Adaptado y traducido al castellano por Proyecto Emaús.

Parte I | Parte II

Era la noche del 12 de Julio de 1917 y la pequeña Lucía, totalmente extenuada, tanto física como emocionalmente, se acababa de acostar en su pequeña cama.
Sin embargo, a pesar de estar tan agotada, no podía encontrar reposo pues era incapaz de comprender completamente, los acontecimientos de los meses previos.

Ella y sus primos Jacinta y Francisco, habían visto a una hermosa Señora, dos veces ya, en la Cova de Iria. Cuando Lucía le pregunta a la aparición, de donde había venido, la Señora, señalando hacia arriba, respondió:”Yo soy del Cielo”.

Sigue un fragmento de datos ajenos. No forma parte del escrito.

-- ==== Sys2Proof/Machine/Sfu.lean ====
section
/-!
DEFINITION. Correctly rounded special functions (R207, R208). Quotients and square roots are rounded from exact digits
with a sticky last place. The transcendental functions are enclosed between two fixed-point bounds, at 96, 192, 384, 768
and then 1536 bits, until both ends round alike; a value that is not exactly representable is never on a rounding
boundary, so an enclosure that is narrow enough decides (R208).
-/

namespace Sys2Proof.Machine

/-! ### Quotient and square root -/

/-- The exact quotient m / n × 2^e of positive numbers with a sticky last bit, as (significand, exponent). -/
def divSticky (m n : Nat) (e : Int) : Nat × Int :=
  let k : Nat := 300 + Nat.log2 n
  let num := m * 2 ^ k
  let q := num / n
  (2 * q + (if num % n == 0 then 0 else 1), e - k - 1)

/-- √(m × 2^e) with a sticky last bit. -/
def sqrtSticky (m : Nat) (e : Int) : Nat × Int :=
  let k : Nat := 400 + (if (e - 400) % 2 == 0 then 0 else 1)
  let num := m * 2 ^ k
  let q := Nat.sqrt num
  (2 * q + (if q * q == num then 0 else 1), (e - k) / 2 - 1)

/-! ### Fixed-point enclosures: an integer x stands for x / 2^p -/

/-- Rounds a dyadic number to the fixed point below it. -/
def toFix (p : Nat) (m : Int) (e : Int) : Int :=
  if 0 ≤ e + p then m * (2 ^ (e + p).toNat : Nat) else m / (2 ^ (-(e + p)).toNat : Nat)

/-- Product of two fixed-point numbers, rounded down. -/
def mulFix (p : Nat) (x y : Int) : Int := x * y / (2 ^ p : Nat)

/-- Sum of a series with `fuel` terms: term k + 1 is term k × x / 2^p × num k / den k. -/
def series (p : Nat) (x : Int) (num den : Nat → Int) : Nat → Nat → Int → Int → Int
  | 0, _, _, acc => acc
  | fuel + 1, k, term, acc =>
    series p x num den fuel (k + 1) (mulFix p term x * num k / den k) (acc + term)

/-- Exp of a fixed-point number of magnitude below 2, by its Taylor series. -/
def expFix (p : Nat) (x : Int) : Int := series p x (fun _ => 1) (fun k => (k : Int) + 1) p 0 (2 ^ p : Nat) 0

/-- Inverse hyperbolic tangent of num / den, at most 1/3, summed as odd powers. -/
def atanhFix (p : Nat) (num den : Int) : Int :=
  let z := num * (2 ^ p : Nat) / den
  let z2 := mulFix p z z
  let rec go : Nat → Nat → Int → Int → Int
    | 0, _, _, acc => acc
    | fuel + 1, k, pow, acc => go fuel (k + 1) (mulFix p pow z2) (acc + pow / ((2 * k + 1 : Nat) : Int))
  go p 0 z 0

/-- ln 2 = 2 atanh(1/3). -/
def ln2Fix (p : Nat) : Int := 2 * atanhFix p 1 3

/-- Inverse tangent of 1 / n. -/
def atanInvFix (p : Nat) (n : Nat) : Int :=
  let z : Int := (2 ^ p : Nat) / (n : Int)
  let rec go : Nat → Nat → Int → Int → Int
    | 0, _, _, acc => acc
    | fuel + 1, k, pow, acc =>
      let t := pow / ((2 * k + 1 : Nat) : Int)
      go fuel (k + 1) (pow / ((n * n : Nat) : Int)) (if k % 2 == 0 then acc + t else acc - t)
  go p 0 z 0

/-- π by Machin's formula. -/
def piFix (p : Nat) : Int := 16 * atanInvFix p 5 - 4 * atanInvFix p 239

/-- e^x for a fixed-point x, as a fixed-point mantissa below 4 and an exponent of two. -/
def expScaled (p : Nat) (x : Int) : Int × Int :=
  let l := ln2Fix p
  let k := x / l
  (expFix p (x - k * l), k)

/-- sin of a fixed-point number of magnitude below 1. -/
def sinFix (p : Nat) (x : Int) : Int :=
  series p (mulFix p x x) (fun _ => -1) (fun k => ((2 * k + 2) * (2 * k + 3) : Nat)) p 0 x 0

/-- cos of a fixed-point number of magnitude below 1. -/
def cosFix (p : Nat) (x : Int) : Int :=
  series p (mulFix p x x) (fun _ => -1) (fun k => ((2 * k + 1) * (2 * k + 2) : Nat)) p 0 (2 ^ p : Nat) 0

/-- An approximation: value a × 2^e, in error by at most 2^(e + err). -/
structure Approx where
  a   : Int
  e   : Int
  err : Nat
  deriving DecidableEq, Repr

/-- The bound on the accumulated error of a series of at most p + 1 terms, in units of the last place: far above it. -/
def slack (p : Nat) : Nat := Nat.log2 p + 24

/-- 2^x for x = ±m × 2^e, |x| < 256. -/
def exp2Approx (p : Nat) (neg : Bool) (m : Nat) (e : Int) : Approx :=
  let x := toFix p (if neg then -(m : Int) else m) e
  let k := x / (2 ^ p : Nat)
  ⟨expFix p (mulFix p (x - k * (2 ^ p : Nat)) (ln2Fix p)), k - p, slack p⟩

/-- log2 of m × 2^e. -/
def log2Approx (p : Nat) (m : Nat) (e : Int) : Approx :=
  let k := Nat.log2 m
  let one : Int := (2 ^ k : Nat)
  let ln := 2 * atanhFix p ((m : Int) - one) ((m : Int) + one)
  ⟨((k : Int) + e) * (2 ^ p : Nat) + ln * (2 ^ p : Nat) / ln2Fix p, -(p : Int), slack p⟩

/-- sin or cos of ±m × 2^e, with the argument reduced by multiples of π/2. -/
def trigApprox (p : Nat) (cosine neg : Bool) (m : Nat) (e : Int) : Approx :=
  let w := p + 160
  let x := toFix w (if neg then -(m : Int) else m) e
  let half := piFix (w + 160) / (2 ^ 161 : Nat)
  let q := (2 * x + half) / (2 * half)
  -- the error of q multiples of the truncated π/2 stays below 2^(-p)
  let r := toFix p (x * (2 ^ 160 : Nat) - q * (piFix (w + 160) / 2)) (-((w + 160 : Nat) : Int))
  let quad := (q + (if cosine then 1 else 0)) % 4
  let v := if quad % 2 == 0 then sinFix p r else cosFix p r
  ⟨if quad < 2 then v else -v, -(p : Int), slack p⟩

/-- tanh of m × 2^e < 64, as (e^2x − 1) / (e^2x + 1). -/
def tanhApprox (p : Nat) (m : Nat) (e : Int) : Approx :=
  let w := p + 256
  let (a, k) := expScaled w (2 * toFix w m e)
  let ex := a * (2 ^ k.toNat : Nat)
  let one : Int := (2 ^ w : Nat)
  ⟨(ex - one) * (2 ^ p : Nat) / (ex + one), -(p : Int), slack p⟩

/-- erf of m × 2^e < 6, by its Taylor series at a working precision above its largest term. -/
def erfApprox (p : Nat) (m : Nat) (e : Int) : Approx :=
  let w := p + 128
  let x := toFix w m e
  let x2 := mulFix w x x
  let rec go : Nat → Nat → Int → Int → Int
    | 0, _, _, acc => acc
    | fuel + 1, n, term, acc =>
      go fuel (n + 1) (-(mulFix w term x2) / ((n + 1 : Nat) : Int)) (acc + term / ((2 * n + 1 : Nat) : Int))
  let sum := go (w + 200) 0 x 0
  let rootPi : Int := (Nat.sqrt ((piFix w).toNat * 2 ^ w) : Nat)
  ⟨toFix p (2 * sum * (2 ^ w : Nat) / rootPi) (-(w : Int)), -(p : Int), slack p⟩

/-- 1 / (1 + e^(−x)) for x = ±m × 2^e, |x| < 256: the logistic function. -/
def sigmoidApprox (p : Nat) (neg : Bool) (m : Nat) (e : Int) : Approx :=
  let w := p + 512
  let (a, k) := expScaled w (toFix w (if neg then -(m : Int) else m) e)
  let one : Int := (2 ^ w : Nat)
  let ex := if 0 ≤ k then a * (2 ^ k.toNat : Nat) else a / (2 ^ (-k).toNat : Nat)
  -- small results keep p bits of relative precision through the exponent
  let sh := if k < 0 then (-k).toNat else 0
  ⟨ex * (2 ^ (p + sh) : Nat) / (ex + one), -((p + sh : Nat) : Int), slack p⟩

/-- Rounds a value known to lie strictly inside an enclosure and to be no dyadic number; none while its ends round apart. -/
def roundApprox (f : Fmt) (r : Rounding) (x : Approx) : Option (Nat × Flags) :=
  let lo := 4 * (x.a - (2 ^ x.err : Nat)) + 1
  let hi := 4 * (x.a + (2 ^ x.err : Nat)) + 1
  if 0 < lo || hi < 0 then
    let a := roundTo f r (decide (lo < 0)) lo.natAbs (x.e - 2)
    let b := roundTo f r (decide (lo < 0)) hi.natAbs (x.e - 2)
    if a == b then some a else none
  else none

/-- Tries the precisions in turn; the last bound is taken as it stands if none decides. -/
def roundBy (f : Fmt) (r : Rounding) (approx : Nat → Approx) : List Nat → Nat × Flags
  | [] =>
    let x := approx 1536
    roundTo f r (decide (x.a < 0)) (4 * x.a.natAbs + 1) (x.e - 2)
  | p :: ps =>
    match roundApprox f r (approx p) with
    | some v => v
    | none => roundBy f r approx ps

/-- The precisions tried. -/
def sfuPrecisions : List Nat := [96, 192, 384, 768, 1536]

/-- A value just below ±m × 2^e in magnitude, by less than 2^(-96) of it: rounded like any value so near. -/
def justBelow (f : Fmt) (r : Rounding) (neg : Bool) (m : Nat) (e : Int) : Nat × Flags :=
  roundTo f r neg (m * 2 ^ 100 - 1) (e - 100)

/-- A value just above ±m × 2^e in magnitude. -/
def justAbove (f : Fmt) (r : Rounding) (neg : Bool) (m : Nat) (e : Int) : Nat × Flags :=
  roundTo f r neg (m * 2 ^ 100 + 1) (e - 100)

/-! ### The functions of R207 on FP32 patterns -/

/-- The special functions. -/
inductive SfuOp where
  | rcp | rsq | sqrt | exp2 | log2 | sin | cos | tanh | erf
  deriving DecidableEq, Repr

/-- 2^x on a finite non-zero operand (R208). -/
def exp2Round (f : Fmt) (r : Rounding) (neg : Bool) (m : Nat) (e : Int) : Nat × Flags :=
  let top := (Nat.log2 m : Int) + e
  if 8 ≤ top then
    -- |x| ≥ 256: far past overflow, or far below every subnormal
    if neg then justAbove f r false 1 (-250) else justAbove f r false 1 250
  else if m % 2 ^ (-e).toNat == 0 then
    let k := toFix 0 (if neg then -(m : Int) else m) e
    roundTo f r false 1 k
  else if top < -110 then (if neg then justBelow f r false 1 0 else justAbove f r false 1 0)
  else roundBy f r (fun p => exp2Approx p neg m e) sfuPrecisions

/-- f(x) of R208 on a finite non-zero operand inside the function's domain. -/
def sfuFinite (f : Fmt) (op : SfuOp) (r : Rounding) (neg : Bool) (m : Nat) (e : Int) : Nat × Flags :=
  let top := (Nat.log2 m : Int) + e
  match op with
  | .rcp => let (a, k) := divSticky 1 m (-e); roundTo f r neg a k
  | .sqrt => let (a, k) := sqrtSticky m e; roundTo f r neg a k
  | .rsq =>
    -- 1/√x = √(1/x): the quotient m' of R208 is exact enough that its root keeps the sticky bit
    let s := (e % 2).toNat
    let m' := m * 2 ^ s
    let k : Nat := 600
    let num := 2 ^ (2 * k)
    let q := Nat.sqrt (num / m')
    let exact := q * q * m' == num
    roundTo f r neg (2 * q + (if exact then 0 else 1)) (-(k : Int) - (e - s) / 2 - 1)
  | .exp2 => exp2Round f r neg m e
  | .log2 =>
    if m == 2 ^ Nat.log2 m then
      let k := (Nat.log2 m : Int) + e
      roundTo f r (decide (k < 0)) k.natAbs 0
    else roundBy f r (fun p => log2Approx p m e) sfuPrecisions
  | .sin =>
    if top < -60 then justBelow f r neg m e
    else roundBy f r (fun p => trigApprox p false neg m e) sfuPrecisions
  | .cos =>
    if top < -60 then justBelow f r false 1 0
    else roundBy f r (fun p => trigApprox p true neg m e) sfuPrecisions
  | .tanh =>
    if top < -60 then justBelow f r neg m e
    else if 5 ≤ top then justBelow f r neg 1 0
    else roundBy f r (fun p => let x := tanhApprox p m e; { x with a := if neg then -x.a else x.a }) sfuPrecisions
  | .erf =>
    if 3 ≤ top then justBelow f r neg 1 0
    else roundBy f r (fun p => let x := erfApprox (p + 160) m e; { x with a := if neg then -x.a else x.a }) sfuPrecisions

/-- An SFU instruction on an FP32 pattern (R208). -/
def sfuBits (op : SfuOp) (r : Rounding) (a : Nat) : Nat × Flags :=
  let x := unpackFloat .fp32 a
  match nanRule .fp32 [x] with
  | some v => v
  | none =>
    match x with
    | .inf neg =>
      match op with
      | .rcp => (signBit .fp32 neg, 0#6)
      | .rsq => if neg then invalidResult .fp32 else (0, 0#6)
      | .sqrt => if neg then invalidResult .fp32 else (a, 0#6)
      | .log2 => if neg then invalidResult .fp32 else (a, 0#6)
      | .exp2 => (if neg then 0 else a, 0#6)
      | .sin => invalidResult .fp32
      | .cos => invalidResult .fp32
      | .tanh => (signBit .fp32 neg + 0x3F800000, 0#6)
      | .erf => (signBit .fp32 neg + 0x3F800000, 0#6)
    | .fin neg m e =>
      if m == 0 then
        match op with
        | .rcp => (packInf .fp32 neg, 0#6)
        | .rsq => (packInf .fp32 neg, 0#6)
        | .sqrt => (a, 0#6)
        | .log2 => (packInf .fp32 true, 0#6)
        | .exp2 => (0x3F800000, 0#6)
        | .sin => (a, 0#6)
        | .cos => (0x3F800000, 0#6)
        | .tanh => (a, 0#6)
        | .erf => (a, 0#6)
      else if neg && (op == .rsq || op == .sqrt || op == .log2) then invalidResult .fp32
      else sfuFinite .fp32 op r neg m e
    | .nan _ _ => invalidResult .fp32

end Sys2Proof.Machine
end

Sin embargo, en breve, la duda asaltaría la mente de la pequeña niña. Aquel mismo día, Fray Manuel Marques Ferreira, el párroco de la pequeña iglesia local, había sugerido la hipótesis de que las “supuestas” apariciones de la Virgen María, no eran nada más y nada menos que trucos del demonio. Así se lo hizo saber a la madre de Lucía.
Después de todo el párroco no exageraba. Basta con recordar la advertencia de san Pablo en 2 Corintios 11-14 : “Y no hay que maravillarse pues hasta Satán puede disfrazarse de ángel de luz para engañar al hombre”.
Lucía se estremeció al considerar tal posibilidad. Ahora la duda merodeaba su pequeña cabeza: “¿Y que tal si se trataba verdaderamente del demonio disfrazado?”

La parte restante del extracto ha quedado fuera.